Dringlichkeitsantrag der Abgeordneten Hubert Aiwanger, Tanja Schweiger, Ulrike Müller, Dr. Leopold Herz, Dr. Hans Jürgen Fahn, Thorsten Glauber und Fraktion (FW)
Vergütungspflicht für Strom aus Photovoltaikanlagen im Erneuerbare-Energien-Gesetz auf ursprüngliche Grünlandflächen ausdehnen
Der Landtag wolle beschließen:
Die Staatsregierung wird aufgefordert, sich im Bundesrat und bei der Bundesregierung dafür einzusetzen, dass eine Vergütungspflicht des Netzbetreibers für Strom aus einer Anlage nach § 32 Abs. 3 Nr. 3 EEG auch für Grünflächen besteht, die zur Errichtung dieser Anlage im Bebauungsplan ausgewiesen sind und zum Zeitpunkt des Beschlusses über die Aufstellung oder Änderung des Bebauungsplans in den letzten drei vorangegangenen Jahren als Grünland genutzt wurden.
Begründung:
Im EEG, Stand 29. Juli 2009, werden bisher im § 32 Abs. 3 Nr. 3 ausschließlich Grünflächen in die Vergütungspflicht des Netzbetreibers einbezogen, die in den vorangegangenen Jahren als Ackerland genutzt wurden. Flächen, die bereits vor ihrer Ausweisung im Bebauungsplan als Grünland genutzt wurden, sind gegenwärtig ausgeschlossen. Dies kann weder im Sinne des Gesetzes noch im Interesse des Naturschutzes oder der Landwirtschaft sein und muss deswegen berichtigt werden. Die bisherige Formulierung behindert die Ziele des EEG, den Anteil der Stromgewinnung aus erneuerbaren Energien bis 2030 auf mindestens 30 Prozent zu erhöhen und der Photovoltaik einen angemessenen Anteil zuzugestehen. Ortsnahe landwirtschaftliche Flächen sind meist Grünlandflächen, die bei einer Folgenutzung als Photovoltaikstandort einer Zersiedelung der Landschaft entgegenwirken.
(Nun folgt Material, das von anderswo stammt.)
-- ==== Sys2Proof/Machine/Float.lean ====
section
/-! DEFINITION. Floating point: formats and their values (R103, R104), exact arithmetic on them, the one rounding step (R106 to R108), and the exceptional cases of every operation (R105, R189 to R193). -/
namespace Sys2Proof.Machine

/-! ### Flags (Table 1.5) -/

/-- $fflags bits, and the same bits for the flags an operation raises. -/
def fNv : W32 := 1
def fDz : W32 := 2
def fOf : W32 := 4
def fUf : W32 := 8
def fNx : W32 := 16
def fSat : W32 := 32

/-- A result with the flags it raises. -/
structure Res where
  val : W64
  flags : W32
  deriving DecidableEq, Repr

/-- A result without flags. -/
def Res.plain (x : W64) : Res := { val := x, flags := 0 }
/-- Flags joined. -/
def flagIf (b : Bool) (f : W32) : W32 := if b then f else 0

/-! ### Formats (Table 4.2) -/

/-- A floating-point format: exponent bits, trailing significand bits, bias, infinities and NaNs as in IEEE 754, and the one NaN pattern of E4M3. -/
structure Fmt where
  eb : Nat
  mb : Nat
  bias : Nat
  ieee : Bool
  e4m3 : Bool
  deriving DecidableEq, Repr

def fmtF64 : Fmt := { eb := 11, mb := 52, bias := 1023, ieee := true, e4m3 := false }
def fmtF32 : Fmt := { eb := 8, mb := 23, bias := 127, ieee := true, e4m3 := false }
def fmtF16 : Fmt := { eb := 5, mb := 10, bias := 15, ieee := true, e4m3 := false }
def fmtBf16 : Fmt := { eb := 8, mb := 7, bias := 127, ieee := true, e4m3 := false }
def fmtE5m2 : Fmt := { eb := 5, mb := 2, bias := 15, ieee := true, e4m3 := false }
def fmtE4m3 : Fmt := { eb := 4, mb := 3, bias := 7, ieee := false, e4m3 := true }
def fmtE3m2 : Fmt := { eb := 3, mb := 2, bias := 3, ieee := false, e4m3 := false }
def fmtE2m3 : Fmt := { eb := 2, mb := 3, bias := 1, ieee := false, e4m3 := false }
def fmtE2m1 : Fmt := { eb := 2, mb := 1, bias := 1, ieee := false, e4m3 := false }

/-- The format of a float type (packed pairs give their element's). -/
def Fmt.ofTy : Ty → Option Fmt
  | .f64 => some fmtF64
  | .f32 => some fmtF32
  | .f16 | .f16x2 => some fmtF16
  | .bf16 | .bf16x2 => some fmtBf16
  | .e5m2 => some fmtE5m2
  | .e4m3 => some fmtE4m3
  | .e3m2 => some fmtE3m2
  | .e2m3 => some fmtE2m3
  | .e2m1 => some fmtE2m1
  | _ => none

/-- Total bits of a format. -/
def Fmt.bits (f : Fmt) : Nat := 1 + f.eb + f.mb
/-- The pattern with a sign. -/
def Fmt.sgn (f : Fmt) (neg : Bool) (x : Nat) : Nat := if neg then 2 ^ (f.eb + f.mb) + x else x
/-- The canonical NaN (Table 4.3); +0 where the format has none (Table 4.4; log 20). -/
def Fmt.nan (f : Fmt) : Nat := if f.ieee then (2 ^ f.eb - 1) * 2 ^ f.mb + 2 ^ (f.mb - 1) else if f.e4m3 then 0x7F else 0
/-- The pattern of the largest finite magnitude. -/
def Fmt.maxPat (f : Fmt) : Nat :=
  if f.ieee then (2 ^ f.eb - 1) * 2 ^ f.mb - 1 else if f.e4m3 then 0x7E else 2 ^ (f.eb + f.mb) - 1
/-- ±∞, or ±largest finite in a format without infinities. -/
def Fmt.inf (f : Fmt) (neg : Bool) : Nat := f.sgn neg (if f.ieee then (2 ^ f.eb - 1) * 2 ^ f.mb else f.maxPat)
/-- Exponent of the smallest normal. -/
def Fmt.emin (f : Fmt) : Int := 1 - (f.bias : Int)

/-- A floating-point value: a NaN (signalling or not), an infinity, or exactly ±m·2^e. -/
inductive FVal
  | nan (signalling : Bool)
  | inf (neg : Bool)
  | num (neg : Bool) (m : Nat) (e : Int)
  deriving DecidableEq, Repr

/-- The value of a pattern (R103, R104). -/
def Fmt.value (f : Fmt) (x : Nat) : FVal :=
  let neg := (x / 2 ^ (f.eb + f.mb)) % 2 == 1
  let E := x / 2 ^ f.mb % 2 ^ f.eb
  let M := x % 2 ^ f.mb
  if f.ieee && E == 2 ^ f.eb - 1 then
    if M = 0 then .inf neg else .nan (decide (M < 2 ^ (f.mb - 1)))
  else if f.e4m3 && E == 15 && M == 7 then .nan false
  else if E = 0 then .num neg M (f.emin - f.mb)
  else .num neg (2 ^ f.mb + M) ((E : Int) - f.bias - f.mb)

/-- Whether a value is a non-zero number below the smallest normal. -/
def Fmt.subnormal (f : Fmt) : FVal → Bool
  | .num _ m e => decide (m ≠ 0) && decide (e + (Nat.log2 m : Int) < f.emin)
  | _ => false

/-- A subnormal input flushed to a zero of its sign under .ftz (R108). -/
def Fmt.flush (f : Fmt) (ftz : Bool) (v : FVal) : FVal :=
  match v with
  | .num neg _ e => if ftz && f.subnormal v then .num neg 0 e else v
  | v => v

/-- An input of an operation: its value, flushed if .ftz is in effect. -/
def Fmt.input (f : Fmt) (ftz : Bool) (x : W64) : FVal := f.flush ftz (f.value (x.toNat % 2 ^ f.bits))

/-! ### Rounding (R106 to R108) -/

/-- ⌊m·2^-sh⌋ rounded up when the mode says so for the discarded part. -/
def roundShift (r : Rnd) (neg : Bool) (m sh : Nat) : Nat × Bool :=
  let q := m / 2 ^ sh
  let rem := m % 2 ^ sh
  let half := 2 ^ (sh - 1)
  let up := match r with
    | .rn => decide (sh ≠ 0) && (decide (half < rem) || (decide (rem = half) && decide (q % 2 = 1)))
    | .rz => false
    | .rd => neg && decide (rem ≠ 0)
    | .ru => !neg && decide (rem ≠ 0)
  (if up then q + 1 else q, decide (rem ≠ 0))

/-- What overflow gives (R107). -/
def Fmt.overflow (f : Fmt) (r : Rnd) (neg : Bool) : Nat :=
  let inf := match r with
    | .rn => true
    | .rz => false
    | .ru => !neg
    | .rd => neg
  if inf then f.inf neg else f.sgn neg f.maxPat

/-- The significand of the largest finite value, and its exponent of the last place. -/
def Fmt.maxSig (f : Fmt) : Nat := if f.e4m3 then 14 else 2 ^ (f.mb + 1) - 1
def Fmt.maxQ (f : Fmt) : Int := (if f.ieee then (2 ^ f.eb - 2 : Int) else 2 ^ f.eb - 1) - f.bias - f.mb

/-- Rounds exactly ±m·2^e once to a format (R106), with the flags nx, of and uf; under .ftz a tiny result becomes zero (R108). -/
def Fmt.round (f : Fmt) (r : Rnd) (ftz : Bool) (neg : Bool) (m : Nat) (e : Int) : Nat × W32 :=
  if m = 0 then (f.sgn neg 0, 0)
  else
    let E := e + (Nat.log2 m : Int)
    let tiny := decide (E < f.emin)
    if ftz && tiny then (f.sgn neg 0, fUf ||| fNx)
    else
      let q := (if tiny then f.emin else E) - f.mb
      let (s, nx) := if q ≤ e then (m * 2 ^ (e - q).toNat, false) else roundShift r neg m (q - e).toNat
      if f.maxQ < q ∨ (f.maxQ = q ∧ f.maxSig < s) then (f.overflow r neg, fOf ||| fNx)
      else
        let (s, q) := if 2 ^ (f.mb + 1) ≤ s then (s / 2, q + 1) else (s, q)
        let pat := if s < 2 ^ f.mb then s else (q + f.mb + f.bias).toNat * 2 ^ f.mb + (s - 2 ^ f.mb)
        (f.sgn neg pat, flagIf nx fNx ||| flagIf (tiny && nx) fUf)

/-- A rounded result as a register value. -/
def Fmt.res (f : Fmt) (r : Rnd) (ftz : Bool) (neg : Bool) (m : Nat) (e : Int) (flags : W32) : Res :=
  let x := f.round r ftz neg m e
  { val := BitVec.ofNat 64 x.1, flags := x.2 ||| flags }

/-- The canonical NaN with flags. -/
def Fmt.nanRes (f : Fmt) (flags : W32) : Res := { val := BitVec.ofNat 64 f.nan, flags := flags }
/-- An infinity with flags. -/
def Fmt.infRes (f : Fmt) (neg : Bool) (flags : W32) : Res := { val := BitVec.ofNat 64 (f.inf neg), flags := flags }

/-- m·2^e and a little more: the remainder of a computation that is known not to be exact. The mantissa must already hold more bits than any format. -/
def jam (m : Nat) (e : Int) (inexact : Bool) : Nat × Int := if inexact then (2 * m + 1, e - 1) else (m, e)

/-! ### Exact arithmetic -/

def FVal.isNan : FVal → Bool
  | .nan _ => true
  | _ => false
def FVal.isSnan : FVal → Bool
  | .nan s => s
  | _ => false
def FVal.isInf : FVal → Bool
  | .inf _ => true
  | _ => false
def FVal.isZero : FVal → Bool
  | .num _ m _ => decide (m = 0)
  | _ => false
def FVal.neg : FVal → Bool
  | .nan _ => false
  | .inf n => n
  | .num n _ _ => n
def FVal.negate : FVal → FVal
  | .nan s => .nan s
  | .inf n => .inf (!n)
  | .num n m e => .num (!n) m e
def FVal.mag : FVal → FVal
  | .nan s => .nan s
  | .inf _ => .inf false
  | .num _ m e => .num false m e

/-- A signed mantissa at a given, lower exponent. -/
def scaleTo (neg : Bool) (m : Nat) (e lo : Int) : Int :=
  let x : Int := (m * 2 ^ (e - lo).toNat : Nat)
  if neg then -x else x

/-- nv when an input is a signalling NaN (R105). -/
def snanFlag (l : List FVal) : W32 := flagIf (l.any (·.isSnan)) fNv

/-- The exact sum of numbers, rounded once; `zneg` is the sign of an exact zero (R189). -/
def Fmt.sumRes (f : Fmt) (r : Rnd) (ftz : Bool) (terms : List (Bool × Nat × Int)) : Res :=
  let lo := terms.foldl (fun l t => if t.2.2 < l then t.2.2 else l) 0
  let x := terms.foldl (fun s t => s + scaleTo t.1 t.2.1 t.2.2 lo) 0
  if x = 0 then
    let neg := if terms.all (fun t => t.2.1 == 0 && t.1) then true
      else if terms.all (fun t => t.2.1 == 0 && !t.1) then false else decide (r = .rd)
    { val := BitVec.ofNat 64 (f.sgn neg 0), flags := 0 }
  else f.res r ftz (decide (x < 0)) x.natAbs lo 0

/-- Addition (R189). -/
def Fmt.add (f : Fmt) (r : Rnd) (ftz : Bool) (a b : FVal) : Res :=
  match a, b with
  | .nan _, _ | _, .nan _ => f.nanRes (snanFlag [a, b])
  | .inf x, .inf y => if x = y then f.infRes x 0 else f.nanRes fNv
  | .inf x, .num _ _ _ => f.infRes x 0
  | .num _ _ _, .inf y => f.infRes y 0
  | .num x m e, .num y n d => f.sumRes r ftz [(x, m, e), (y, n, d)]

/-- Multiplication (R189). -/
def Fmt.mul (f : Fmt) (r : Rnd) (ftz : Bool) (a b : FVal) : Res :=
  match a, b with
  | .nan _, _ | _, .nan _ => f.nanRes (snanFlag [a, b])
  | .inf x, .inf y => f.infRes (x != y) 0
  | .inf x, .num y n _ => if n = 0 then f.nanRes fNv else f.infRes (x != y) 0
  | .num x m _, .inf y => if m = 0 then f.nanRes fNv else f.infRes (x != y) 0
  | .num x m e, .num y n d => f.res r ftz (x != y) (m * n) (e + d) 0

/-- The exact product of two values, for sums of products; `none` is 0 × ∞. -/
def FVal.times (a b : FVal) : Option FVal :=
  match a, b with
  | .nan s, .nan t => some (.nan (s || t))
  | .nan s, _ | _, .nan s => some (.nan s)
  | .inf x, .inf y => some (.inf (x != y))
  | .inf x, .num y n _ => if n = 0 then none else some (.inf (x != y))
  | .num x m _, .inf y => if m = 0 then none else some (.inf (x != y))
  | .num x m e, .num y n d => some (.num (x != y) (m * n) (e + d))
Die Nutzung von hochwertigem Ackerland als Photovoltaikanlagenstandort stößt auf zunehmende Skepsis in der Öffentlichkeit und in landwirtschaftlichen Fachkreisen, während Grünlandstandorte häufig ohne Nutzungsalternative in größerem Umfang zur Verfügung stehen. Eine ökologische Entwertung von Grünlandflächen findet durch die aufgeständerten Photovoltaikanlagen nicht statt. Mit dem Eigentum an Grund und Boden ist für den Grundstückseigentümer grundsätzlich das Recht verbunden, sein Grundstück nach seiner Wahl zu nutzen, z.B. das Grundstück selbst landwirtschaftlich zu nutzen, für den Zweck zu verpachten, stillzulegen oder zu bebauen. Die Wahlfreiheit gilt auch bei der Nutzung des Grundstücks zur Stromgewinnung mittels Photovoltaikanlagen. Angesichts der aktuellen, unzureichenden und unter dem Produktionswert liegenden Erzeugerpreise sind landwirtschaftliche Betriebe gezwungen, sich bietende Alternativen im Erneuerbare-Energien-Sektor zu prüfen und ggf. zu nutzen. In der Begründung des Gesetzes heißt es: „Die Umwandlung in Grünland trägt zur Verminderung der Bodenerosion und der Verbesserung der Aufnahmefähigkeit von Niederschlagswasser bei.“ Dies zeigt den Wunsch des Gesetzgebers an, dass diese Umwandlung von Ackerland in Grünland möglichst frühzeitig erfolgt. Noch besser ist es für diesen Zweck, wenn die Fläche bereits ursprünglich als Grünland genutzt wurde und nicht erst zum Zweck der Nutzung für Photovoltaik aus Ackerland umgewandelt wurde.